Due corazze bronzee forgiate a mo’ di foglie venate, marcavano l’elegante quadratura delle spalle e parastinchi e gambali, di doratura annottata, coprivano le gambe slanciate e aggraziate.

 Artemis si preparava a saggiare le capacità dell'allievo con un ‘acuminata placidità da puma, guardando da dietro la maschera che la rendeva un fantasma di ceramica nevosa.
L’imbalsamante alienazione che espandeva il manufatto s’infrangeva, tuttavia,  con la morbida e venefica austerità  delle sue movenze.
Una leggera armatura grigio tenue e turchese le inondava di liquidità ibernante le membra: spalliere a forma di petali vestivano gli omeri, un sobrio corpetto disegnava le rotondità piccole e tenere del seno,la piattezza del ventre e la sofficità dei fianchi…un paio di lunghi gambali blu, intarsiati da serpi d’edera, celavano le cosce e le tibie da cerva.
Molti uomini si tormentavano cercando il modo più realistico e perfetto di scolpire la sua immagine . Solo le ancelle più intime l’avevano vista senza veli e ne narravano, invidiose e stregate, lo splendore immacolato.
Una simile creatura non poteva che avere come discepolo il custode della costellazione dei Pesci, il demone dall’inquietante soavità bisessuale che turbava animi femminili e maschili.  

 Camminando lento, con fine e leggiadra prepotenza, levò il braccio destro…
Fece danzare la mano quasi stesse coccolando i capelli di una donna d’incenso…

 Una spuma rossa maculò l’aria volteggiando eguale al velo ricamato di una danzatrice ispanica che dilata profumo.

 -          Royal demon rose!

 L’adolescente si fletté in uno scatto atletico estendendo una girandola di diademi sanguigni, una ragnatela verde imperlata di rubini che trafisse la basicità dell'attesa.

Artemis fulminò in alto disegnando anelli inargentati e celesti di capriole.

 -          Twilight crying rose!

 Una falce di un blu luminoso squarciò improvvisamente gli strati delle nubi e una cascata di aculei spumeggianti sgorgò dai lembi del taglio.

L’arena si trasformò in un oceano ansimante e carbonifero di flutti di petali: il cremisi e il blu s’incrociavano, si mordevano, si carezzavano in schizzate di selvaggia raffinatezza…Sembrava che l’imperatore Eliogabalo avesse deciso d’annegare gli ospiti di un banchetto in una doccia di letale  lussuria.

 I duellanti si proiettarono l’uno verso l’altra emergendo e sparendo tra le ventilate dei coaguli delle rose.

Simili agli zefiri che avevano accolto la nascita di Venere, accesero cerchi di frenetico bolero  scagliando siluri spinati: sibili di tormentata primavera che si sfioravano e si sfregiavano.

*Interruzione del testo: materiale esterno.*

/-! ## The issue cycle (R62, R63) -/

/-- Of ranked nominees of a core, the first n that are lane-set and the first that is bunch-set. -/
def pickPipes : List Cand → Nat → Bool → List Run
  | [], _, _ => []
  | c :: cs, n, free =>
    if c.bunchSet then (if free then c.run :: pickPipes cs n false else pickPipes cs n free)
    else match n with
      | 0 => pickPipes cs 0 free
      | k + 1 => c.run :: pickPipes cs k free
/-- What every core issues in the cycle, core by core, each in rank order. -/
def State.issues? (s : State) : List Run :=
  let bs := s.runningBunches
  ((bs.map fun x => x.1.core).eraseDups).flatMap fun c =>
    pickPipes (ranked (bs.filterMap fun x => if x.1.core = c then s.nominee x.1 x.2.1 x.2.2 else none)) Config.lanePipes true
/-- The counts of eligible threads rise (R63); those of a run that then issues start again as it does. -/
def Thread.grow (t : Thread) : Thread := if t.eligible then { t with age := t.age + 1 } else t
def State.growAges (s : State) : State :=
  { s with groups := s.groups.map fun g => if g.runs? then g.mapThreads fun _ _ t => t.grow else g }
/-- What a group's cycle has settled: its flags (R110), and what a SETTRAP has named (R313); its next stall sample is a period
later (R328). -/
def Group.tick (g : Group) (now : Nat) : Group :=
  match g.trapNext with
  | none => if g.gsNow = 0 then g else { g with gsNow := 0 }
  | some n =>
    { g with gsNow := 0, tra := n.1, tfb := n.2.1, dbg := n.2.2, trapNext := none, sampleDue := now + 256 * (n.2.2.toNat % 65536) }
/-- A new cycle begins: every count of cycles rises (R4, R5, R127). -/
def State.tick (s : State) : State :=
  { s with clock := s.clock + 1, ecyc := s.ecyc.map (· + 1), groups := s.groups.map fun (g : Group) => g.tick (s.clock + 1) }.reap
/-- A cycle of the module: each core forms its runs anew, of the threads that no interlock holds, its bunches nominate, its pipes
take their runs, which then execute in rank order; and a debug record of each group is written. (R61 to R64, R325) -/
def execIssueCycle (s : State) : Host.Outcome State Fault Refusal :=
  let s := s.tick.markAll
  let s := s.runningBunches.foldl (fun s x => s.formRuns x.1 x.2.1 x.2.2) s
  .next ({ s.growAges with issued := s.issues? }.takeRecords)

/-! ## A run after its instruction (R63, R327) -/

/-- The counter of a lane of the run once its instruction has retired: none for one that has exited, or whose instruction
an engine still holds. -/
def State.counterAfter (s : State) (c : Current) (l : Fin 32) : Option DWord :=
  match s.thread? c.gid c.bunch l with
  | none => none
  | some t =>
    if t.st == .exited then none
    else match t.await with
      | .none => some t.pc
      | .request => some c.next
      | .command _ => some c.next
      | .engine => none
      | .operand _ => none
/-- JOIN of a divergence at a BRX: word 1 of its table names it (R24, R50); else all ones. -/
def State.joinOf (s : State) (g : Group) (i : Instr) : Word :=
  match i with
  | .brx _ imm =>
    let t := s.immTarget imm
    match (s.fetchWord g.core (s.ctxOfGroup g) (t + 4)).2 with
    | .ok w => lowWord (t + ((w.setWidth 24).signExtend 64 <<< 2) - (s.hdrOf g).code)
    | .error _ => 0xFFFFFFFF
  | _ => 0xFFFFFFFF
/-- The run has issued: its count and urgency start again, but in the lanes whose instruction an engine holds (R63). -/
def State.restart (s : State) : State :=
  s.modBunch s.cur.gid s.cur.bunch fun b => b.mapThreads fun l t =>
    if s.cur.run.getLsbD l.val && t.await != .engine then { t with age := 0, urgent := none } else t
/-- After the instruction: what it has appended to a chain of a group that has halted is discarded (R298, R299); a run whose lanes
part is recorded, where the group traces (R327); where they wait for an answer, their retirement records it. -/
def State.afterIssue (s : State) (i : Instr) : State :=
  let s := s.restart
  match s.group? s.cur.gid with
  | none => s
  | some g =>
    let s := if g.halted.isSome then s.discard g.gid else s
    if (lanesOf s.cur.run).any fun l => (s.thread? s.cur.gid s.cur.bunch l).any fun t => t.await == .request then s
    else s.traceSplit g s.cur.bunch s.cur.run (s.joinOf g i) (s.counterAfter s.cur) s.cur.pc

-          Sunshine breath!

 La guerriera spinse in avanti gli avambracci tuonando bionde rose accecanti, screziate di bianco, quasi stesse eruttando i filamenti del dna dell'aurora.
L’Odeon delle Ninfe venne innaffiato da sventagliate d’arcobaleno metallico.

-          Piranan rose!

 Aphrodite soffiò uno sciame monacale di corolle nere, falene di seta funebre  che ruotarono sbavando foschia d’ossidiana…
Un’enorme arteria frantumò le catene dorate creando un pulviscolo d’eclisse vulcanica, brincello di cenere e biglie di lucciole che si stordirono nell’aura.
Artemis interruppe il farfugliamento dei fumi analoga ad un cigno di sangue e gelo.

 -          Snowy rose flood!

 Una burrasca di molecole di lanosa lindezza sbiancò il cielo, stridendo come un esercito di rapaci bianchi.
Aculei di lattescente gesso precipitarono sull’apprendista che si schermò innalzando lunghissimi boa di rovi dal ghiaccio…

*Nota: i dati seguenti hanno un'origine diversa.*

-- ==== Sys2Proof/Machine/Step.lean ====
section
/-! DEFINITION. Machine/Step.lean: one step of the module, and a program put before it. -/

namespace Sys2Proof.Machine

/-- One step of the module (log 1, log 19). -/
def step (s : State) : Host.Outcome State Fault Refusal :=
  match s.nextAct with
  | .stop f => .fault f
  | .skip t => .next t
  | .event i t => exec i t
  | .run i t =>
    match exec i t with
    | .next u => .next (u.afterIssue i)
    | .fault f => .fault f
    | .refused r => .refused r

/-- The machine with an instruction where its next step fetches it (log 16): its bits numbered as the opcode table numbers
them, the bits above nbits 0. -/
def State.withFetchWord (s : State) (nbits w : Nat) : State :=
  s.withProgram (Sys2Proof.bytesOfBits Sys2Proof.maxWords (w % 2 ^ nbits))

end Sys2Proof.Machine
end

 Miriadi di spruzzi candidi balzarono sul gomitolo dei pungiglioni.

 La sacerdotessa guerriero stette per infliggere un altro colpo quando , tutto ad un tratto, un brivido non la trapassò dal cranio alle viscere.

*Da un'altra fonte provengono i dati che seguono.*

-- ==== Sys2Proof/Certificates/Slice0/Obligations.lean ====
section
/-! DEFINITION. Certificates/Slice0/Obligations.lean: the statements about the machine that are to be proved. Tables give,
for each instruction of a shape, the result the spec's own formula computes. -/

namespace Sys2Proof.Claims
open Sys2Proof.Machine

/-! ## Results of the integer forms, by R104 to R107 -/

/-- A word from its bits. -/
def bits (f : Nat → Bool) : Word := laneSet fun i => f i.val

/-- R104: sums, differences, products, logic, minimum, maximum and saturation of two 32-bit operands. -/
def binary32 : List ((Reg → Src → Src → Instr) × (Word → Word → Word)) :=
  [(.addN32, fun a b => .ofNat 32 (a.toNat + b.toNat)),
   (.subN32, fun a b => .ofInt 32 ((a.toNat : Int) - b.toNat)),
   (.mulloN32, fun a b => .ofNat 32 (a.toNat * b.toNat)),
   (.mulhiI32, fun a b => .ofInt 32 (a.toInt * b.toInt / 2 ^ 32)),
   (.mulhiN32, fun a b => .ofNat 32 (a.toNat * b.toNat / 2 ^ 32)),
   (.andN32, fun a b => bits fun i => a.getLsbD i && b.getLsbD i),
   (.orN32, fun a b => bits fun i => a.getLsbD i || b.getLsbD i),
   (.xorN32, fun a b => bits fun i => a.getLsbD i != b.getLsbD i),
   (.minI32, fun a b => .ofInt 32 (min a.toInt b.toInt)),
   (.maxI32, fun a b => .ofInt 32 (max a.toInt b.toInt)),
   (.minN32, fun a b => .ofNat 32 (min a.toNat b.toNat)),
   (.maxN32, fun a b => .ofNat 32 (max a.toNat b.toNat)),
   (.addsatI32, fun a b => .ofInt 32 (max (-2 ^ 31) (min (2 ^ 31 - 1) (a.toInt + b.toInt)))),
   (.subsatI32, fun a b => .ofInt 32 (max (-2 ^ 31) (min (2 ^ 31 - 1) (a.toInt - b.toInt)))),
   (.addsatN32, fun a b => .ofNat 32 (min (2 ^ 32 - 1) (a.toNat + b.toNat))),
   (.subsatN32, fun a b => .ofNat 32 (a.toNat - b.toNat))]
/-- R104: the forms with an immediate. -/
def immediate32 : List ((Reg → Src → Word → Instr) × (Word → Word → Word)) :=
  [(.addN32Imm, fun a b => .ofNat 32 (a.toNat + b.toNat)),
   (.mulloN32Imm, fun a b => .ofNat 32 (a.toNat * b.toNat)),
   (.andN32Imm, fun a b => bits fun i => a.getLsbD i && b.getLsbD i),
   (.orN32Imm, fun a b => bits fun i => a.getLsbD i || b.getLsbD i)]
/-- R104: the sums and differences of pairs. -/
def binary64 : List ((Reg → Src → Src → Instr) × (DWord → DWord → DWord)) :=
  [(.addN64, fun a b => .ofNat 64 (a.toNat + b.toNat)), (.subN64, fun a b => .ofInt 64 ((a.toNat : Int) - b.toNat))]

/-- R105: shifts of a value of w bits by an unsigned count. -/
def shiftLeft (w a c : Nat) : Nat := if w ≤ c then 0 else a * 2 ^ c % 2 ^ w
def shiftRight (w a c : Nat) : Nat := if w ≤ c then 0 else a / 2 ^ c
def shiftArith (w : Nat) (a : Int) (c : Nat) : Int := if w ≤ c then (if a < 0 then -1 else 0) else a / 2 ^ c
def shifts32 : List ((Reg → Src → Src → Instr) × (Word → Word → Word)) :=
  [(.shlN32, fun a c => .ofNat 32 (shiftLeft 32 a.toNat c.toNat)),
   (.shrN32, fun a c => .ofNat 32 (shiftRight 32 a.toNat c.toNat)),
   (.sarI32, fun a c => .ofInt 32 (shiftArith 32 a.toInt c.toNat))]
def shiftsImmediate32 : List ((Reg → Src → Word → Instr) × (Word → Word → Word)) :=
  [(.shlN32Imm, fun a c => .ofNat 32 (shiftLeft 32 a.toNat c.toNat)),
   (.shrN32Imm, fun a c => .ofNat 32 (shiftRight 32 a.toNat c.toNat)),
   (.sarI32Imm, fun a c => .ofInt 32 (shiftArith 32 a.toInt c.toNat))]
def shifts64 : List ((Reg → Src → Src → Instr) × (DWord → Word → DWord)) :=
  [(.shlN64, fun a c => .ofNat 64 (shiftLeft 64 a.toNat c.toNat)),
   (.shrN64, fun a c => .ofNat 64 (shiftRight 64 a.toNat c.toNat)),
   (.sarI64, fun a c => .ofInt 64 (shiftArith 64 a.toInt c.toNat)),
   (.shaddN64, fun a b => .ofInt 64 ((a.toNat : Int) + 4 * b.toInt))]

/-- R106: position and length of the field that b describes, cut at bit 31. -/
def position (b : Word) : Nat := b.toNat % 32
def length (b : Word) : Nat := min (b.toNat / 256 % 64) (32 - position b)
def extract (b a : Word) : Nat := a.toNat / 2 ^ position b % 2 ^ length b
def extracts : List ((Reg → Src → Src → Instr) × (Word → Word → Word)) :=
  [(.bfxN32, fun a b => .ofNat 32 (extract b a)),
   (.bfxI32, fun a b => .ofInt 32 (if 2 ^ length b ≤ 2 * extract b a ∧ length b ≠ 0 then (extract b a : Int) - 2 ^ length b
      else extract b a))]
def insert (old a b : Word) : Word :=
  bits fun i => if position b ≤ i ∧ i < position b + length b then a.getLsbD (i - position b) else old.getLsbD i

/-- R107, and of R116 the widening of an i4: the one-source forms. -/
def unary32 : List ((Reg → Src → Instr) × (Word → Word)) :=
  [(.movN32, fun a => a),
   (.notN32, fun a => bits fun i => !a.getLsbD i),
   (.negI32, fun a => .ofInt 32 (-a.toInt)),
   (.absI32, fun a => .ofInt 32 |a.toInt|),
   (.popcN32, fun a => .ofNat 32 ((List.range 32).countP fun i => a.getLsbD i)),
   (.clzN32, fun a => .ofNat 32 ((List.range 32).takeWhile fun i => !a.getLsbD (31 - i)).length),
   (.brevN32, fun a => bits fun i => a.getLsbD (31 - i)),
   (.sextI8, fun a => bits fun i => a.getLsbD (min i 7)),
   (.sextI16, fun a => bits fun i => a.getLsbD (min i 15)),
   (.cvtI32I4, fun a => bits fun i => a.getLsbD (min i 3))]
def unary64 : List ((Reg → Src → Instr) × (DWord → DWord)) :=
  [(.movN64, fun a => a), (.negI64, fun a => .ofInt 64 (-a.toInt))]

/-! ## Results of the floating-point forms, by R111 to R113 -/

/-- A lane's rounding mode and narrow reading (R108, R125). -/
def modeOf (h : Here) (l : Fin 32) : RM := rmOf h.b.threads[l].fmode
def readingAt (h : Here) (l : Fin 32) : Reading := narrowOf h.b.threads[l].fmode
/-- R111: forms of two operands, and with an immediate pattern. -/
def float32 : List ((Reg → Src → Src → Instr) × (RM → Word → Word → FRes)) :=
  [(.addF32, fun m a b => fp32.finish m (addExact m (fp32.read a.toNat) (fp32.read b.toNat))),
   (.subF32, fun m a b => fp32.finish m (addExact m (fp32.read a.toNat) (fp32.read b.toNat).flip)),
   (.mulF32, fun m a b => fp32.finish m (mulExact (fp32.read a.toNat) (fp32.read b.toNat))),
   (.minF32, fun _ a b => fp32.minMax false a.toNat b.toNat),
   (.maxF32, fun _ a b => fp32.minMax true a.toNat b.toNat),
   (.scalexpF32, fun m a b => fp32.scalexp m a.toNat b.toInt)]
def floatImmediate32 : List ((Reg → Src → Word → Instr) × (RM → Word → Word → FRes)) :=
  [(.addF32Imm, fun m a b => fp32.finish m (addExact m (fp32.read a.toNat) (fp32.read b.toNat))),
   (.mulF32Imm, fun m a b => fp32.finish m (mulExact (fp32.read a.toNat) (fp32.read b.toNat)))]
/-- R112: an operation on each half of a word; the exceptions are the union. -/
def low (w : Word) : Nat := w.toNat % 2 ^ 16
def high (w : Word) : Nat := w.toNat / 2 ^ 16
def packed (lo hi : FRes) : FRes := ⟨lo.code + 2 ^ 16 * hi.code, lo.exc ||| hi.exc⟩
def float16 : List ((Reg → Src → Src → Instr) × (RM → Nat → Nat → FRes)) :=
  [(.addF16, fun m a b => fp16.finish m (addExact m (fp16.read a) (fp16.read b))),
   (.mulF16, fun m a b => fp16.finish m (mulExact (fp16.read a) (fp16.read b)))]
/-- R111, R112: multiply-add into the destination, with one rounding. -/
def fused (f : Fmt) (m : RM) (c a b : Nat) : FRes :=
  let p := mulExact (f.read a) (f.read b)
  if p.2 then ⟨f.nan, Exc.nv⟩ else f.finish m (addExact m (f.read c) p.1)
def fusedForms : List ((Reg → Src → Src → Instr) × (RM → Word → Word → Word → FRes)) :=
  [(.fmadF32, fun m c a b => fused fp32 m c.toNat a.toNat b.toNat),
   (.fmadF16, fun m c a b => packed (fused fp16 m (low c) (low a) (low b)) (fused fp16 m (high c) (high a) (high b))),
   (.fmadBf16, fun m c a b => packed (fused bf16 m (low c) (low a) (low b)) (fused bf16 m (high c) (high a) (high b)))]
/-- R113: sign forms, which raise nothing, and the forms by value. -/
def signForms : List ((Reg → Src → Instr) × (Word → Word)) :=
  [(.absF32, fun a => bits fun i => i != 31 && a.getLsbD i), (.negF32, fun a => bits fun i => (i == 31) != a.getLsbD i),
   (.absF16, fun a => bits fun i => i % 16 != 15 && a.getLsbD i), (.negF16, fun a => bits fun i => (i % 16 == 15) != a.getLsbD i),
   (.absBf16, fun a => bits fun i => i % 16 != 15 && a.getLsbD i), (.negBf16, fun a => bits fun i => (i % 16 == 15) != a.getLsbD i)]
def floatUnary : List ((Reg → Src → Instr) × (RM → Word → FRes)) :=
  [(.rcpF32, fun _ a => fp32.rcp a.toNat), (.rsqF32, fun _ a => fp32.rsq a.toNat),
   (.floorF32, fun _ a => fp32.integral .rdn false a.toNat), (.ceilF32, fun _ a => fp32.integral .rup false a.toNat),
   (.truncF32, fun _ a => fp32.integral .rz false a.toNat), (.rintF32, fun m a => fp32.integral m true a.toNat),
   (.getexpF32, fun _ a => fp32.getexp a.toNat), (.getmantF32, fun _ a => fp32.getmant a.toNat),
   (.rcpF16, fun _ a => packed (fp16.rcp (low a)) (fp16.rcp (high a)))]
/-- R115, R116: conversions with SAT, and those without; narrow sources are read from the low bits. -/
def satConversions : List ((Reg → Src → Bool → Instr) × (RM → Reading → Bool → Word → FRes)) :=
  [(.cvtI32F32, fun m _ sat a => cvtToInt m (-2 ^ 31) (2 ^ 31 - 1) 0x80000000 sat a.toNat),
   (.cvtN32F32, fun m _ sat a => cvtToInt m 0 (2 ^ 32 - 1) 0 sat a.toNat),
   (.cvtF16F32, fun m _ sat a => cvtNarrow fp16 .iee m sat a.toNat),
   (.cvtBf16F32, fun m _ sat a => cvtNarrow bf16 .iee m sat a.toNat),
   (.cvtE4m3F32, fun m r sat a => cvtNarrow (e4m3 r) r m sat a.toNat),
   (.cvtE5m2F32, fun m r sat a => cvtNarrow (e5m2 r) r m sat a.toNat)]
def conversions : List ((Reg → Src → Instr) × (RM → Reading → Word → FRes)) :=
  [(.cvtF32I32, fun m _ a => fp32.write m (.fin (decide (a.toInt < 0)) a.toInt.natAbs 0)),
   (.cvtF32N32, fun m _ a => fp32.write m (.fin false a.toNat 0)),
   (.cvtF32F16, fun _ _ a => fp32.write .rne (fp16.read (a.toNat % 2 ^ 16))),
   (.cvtF32Bf16, fun _ _ a => fp32.write .rne (bf16.read (a.toNat % 2 ^ 16))),
   (.cvtF32E4m3, fun _ r a => fp32.write .rne ((e4m3 r).read (a.toNat % 2 ^ 8))),
   (.cvtF32E5m2, fun _ r a => fp32.write .rne ((e5m2 r).read (a.toNat % 2 ^ 8))),
   (.cvtQ4F32, fun _ _ a => cvtQ4 a.toNat),
   (.cvtF32Q4, fun _ _ a => fp32.write .rne (q4Read (a.toNat % 2 ^ 4)))]
def integerNarrowing : List ((Reg → Src → Bool → Instr) × (Bool → Word → Word)) :=
  [(.cvtI4I32, fun sat a => if sat then .ofInt 32 (max (-8) (min 7 a.toInt)) else bits fun i => a.getLsbD (min i 3)),
   (.cvtN8I32, fun sat a => .ofInt 32 (if sat then max 0 (min 255 a.toInt) else a.toNat % 256)),
   (.cvtN16I32, fun sat a => .ofInt 32 (if sat then max 0 (min 65535 a.toInt) else a.toNat % 65536)),
   (.cvtN8N32, fun sat a => .ofNat 32 (if sat then min 255 a.toNat else a.toNat % 256)),
   (.cvtN16N32, fun sat a => .ofNat 32 (if sat then min 65535 a.toNat else a.toNat % 65536))]

/-! ## Masks and shuffles, by R117 to R122 -/

def compareSigned (c : ICond) (a b : Word) : Prop :=
  match c with
  | .eq => a = b
  | .ne => a ≠ b
  | .lt => a.toInt < b.toInt
  | .le => a.toInt ≤ b.toInt
  | .gt => b.toInt < a.toInt
  | .ge => b.toInt ≤ a.toInt
  | .tst => a &&& b ≠ 0
  | .ntst => a &&& b = 0
def compareUnsigned (c : ICond) (a b : Word) : Prop :=
  match c with
  | .eq => a = b
  | .ne => a ≠ b
  | .lt => a.toNat < b.toNat
  | .le => a.toNat ≤ b.toNat
  | .gt => b.toNat < a.toNat
  | .ge => b.toNat ≤ a.toNat
  | .tst => a &&& b ≠ 0
  | .ntst => a &&& b = 0
def maskForms : List ((Mask → Mask → Mask → Instr) × (Bool → Bool → Bool)) :=
  [(.mand, fun x y => x && y), (.mor, fun x y => x || y), (.mxor, fun x y => x != y)]
/-- The member whose copy a shuffle reads, from a lane number: none outside 0 to 31 and for a lane that is no member. -/
def member (exec : Lanes) (j : Int) : Option (Fin 32) :=
  if 0 ≤ j ∧ j < 32 ∧ exec.getLsbD j.toNat = true then some (Fin.ofNat 32 j.toNat) else none
def shuffleRead (exec : Lanes) (r : Reg) (j : Int) : List Read :=
  match member exec j with
  | some k => [⟨r, .bc k, false⟩]
  | none => []
def shuffleValue (exec : Lanes) (b : Bunch) (r : Reg) (j : Int) : Word :=
  match member exec j with
  | some k => b.val r k
  | none => 0
def shuffles : List ((Reg → Own → Fin 32 → Instr) × (Fin 32 → Fin 32 → Int)) :=
  [(.shflup, fun l k => (l.val : Int) - k.val), (.shfldn, fun l k => (l.val : Int) + k.val),
   (.shflx, fun l k => ((l.val ^^^ k.val : Nat) : Int))]
def everyMember (exec : Lanes) (r : Reg) : List Read := (lanesOf exec).map fun j => ⟨r, .bc j, false⟩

Una gigantesca fitta all’addome la svuotò e le pareti delle interiora parvero diventare le mattonelle vizze di un deserto.

Ansò di delirante secchezza, con l’aria nelle arterie che si cristallizzava nella gola del sonno…
Aphrodite dissolse la barriera di spini e le corse incontro mentre la realtà  s’adombrava in un nugolo silenziatore.  

Trascorse un’ora di sorda cecità…

Solo i palpiti del cuore e il sangue che circolava nel cervello tracciavano macchie violacee, ectoplasmatiche che razzolavano sotto le palpebre…
Niente sogni ma solo aloni soffusi di nausea…

-          Divina Artemis…Divina Artemis…

-          Signora…riuscite a sentirci?

 La ragazza riuscì a captare in modo disciolto le voci delle ancelle senza ancora aprire gli occhi…
Avvertì sotto il dorso la lieve solidezza di un letto tiepido…
Si accorse che le avevano tolto la maschera e la corazza:a coprirla solo la calzamaglia e uno scamiciato di fine lanugine.

-          Do…dove m-mi trovo? – balbettò.

-          Siete nel vostro palazzo… nella camera delle Felci Albine…

 Era l’antro destinato al rilassamento e alle cure rigenerative…
La giovane aprì pesantemente lo sguardo.

-          Vi ha portata qui il vostro allievo Aphrodite – continuò la serva.

-          Sta attendendo fuori- mormorò un’altra.

-          Insiste nel vedervi…è molto preoccupato.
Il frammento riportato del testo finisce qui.